Your answer should be the records, restated word for word.

(Collected data entries)
+--

-- ==== Sys2Proof/Machine/HeaderSerializer.lean ====
section
/-! DEFINITION. huffman_header_serializer: HEADER (spec/45_header_serializer.md, spec/30_encoding.md rules
R100 to R105). -/

namespace Sys2Proof.Machine

/-- The table dump of the dense format (R104, R203): CLEN[0] to CLEN[255]. -/
def State.denseTable (s : State) : List Byte := allBytes.map s.clen.look

/-- The symbols in canonical order (R103, R202): ascending length, then ascending byte value. -/
def State.canonicalOrder (s : State) : List Byte :=
  (List.range' 1 s.maxLen.toNat).flatMap fun n => bucket (lengthsOf s.clen) n

/-- The table dump of the sparse format (R103, R202): NSYM, one count byte per length, the symbols. -/
def State.sparseTable (s : State) : List Byte :=
  s.nsym.setWidth 8 ::
    (List.range' 1 s.maxLen.toNat).map (fun n => (s.blcount[n]?.getD 0).setWidth 8) ++
    s.canonicalOrder

/-- The header block: control byte, then the table dump the DENSE flag selects (R101, R201). -/
def State.headerBytes (s : State) : List Byte :=
  controlByte s.leftover s.dense :: if s.dense then s.denseTable else s.sparseTable

/-- Body(HEADER) (R200, R204). -/
def bodyHeader (s : State) : BodyResult :=
  if s.capObufSize.toNat < s.headerBytes.length then .stuck .obufRange
  else
    .ok { s with
      obuf := s.obuf.writeRange 0 s.headerBytes
      outLen := s.hdrLen.setWidth 32 + s.payloadLen
      stage := .done }

/-- HEADER: requires STAGE = PACKED (R123, R200). -/
def execHeader (s : State) : Host.Outcome State Fault Refusal :=
  (withStage .header .packed bodyHeader s).complete

end Sys2Proof.Machine
end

+--

_Solution:_
-- ==== Sys2Proof/Machine/HeaderSerializer.lean ====
section
/-! DEFINITION. huffman_header_serializer: HEADER (spec/45_header_serializer.md, spec/30_encoding.md rules
R100 to R105). -/

namespace Sys2Proof.Machine

/-- The table dump of the dense format (R104, R203): CLEN[0] to CLEN[255]. -/
def State.denseTable (s : State) : List Byte := allBytes.map s.clen.look

/-- The symbols in canonical order (R103, R202): ascending length, then ascending byte value. -/
def State.canonicalOrder (s : State) : List Byte :=
  (List.range' 1 s.maxLen.toNat).flatMap fun n => bucket (lengthsOf s.clen) n

/-- The table dump of the sparse format (R103, R202): NSYM, one count byte per length, the symbols. -/
def State.sparseTable (s : State) : List Byte :=
  s.nsym.setWidth 8 ::
    (List.range' 1 s.maxLen.toNat).map (fun n => (s.blcount[n]?.getD 0).setWidth 8) ++
    s.canonicalOrder

/-- The header block: control byte, then the table dump the DENSE flag selects (R101, R201). -/
def State.headerBytes (s : State) : List Byte :=
  controlByte s.leftover s.dense :: if s.dense then s.denseTable else s.sparseTable

/-- Body(HEADER) (R200, R204). -/
def bodyHeader (s : State) : BodyResult :=
  if s.capObufSize.toNat < s.headerBytes.length then .stuck .obufRange
  else
    .ok { s with
      obuf := s.obuf.writeRange 0 s.headerBytes
      outLen := s.hdrLen.setWidth 32 + s.payloadLen
      stage := .done }

/-- HEADER: requires STAGE = PACKED (R123, R200). -/
def execHeader (s : State) : Host.Outcome State Fault Refusal :=
  (withStage .header .packed bodyHeader s).complete

end Sys2Proof.Machine
end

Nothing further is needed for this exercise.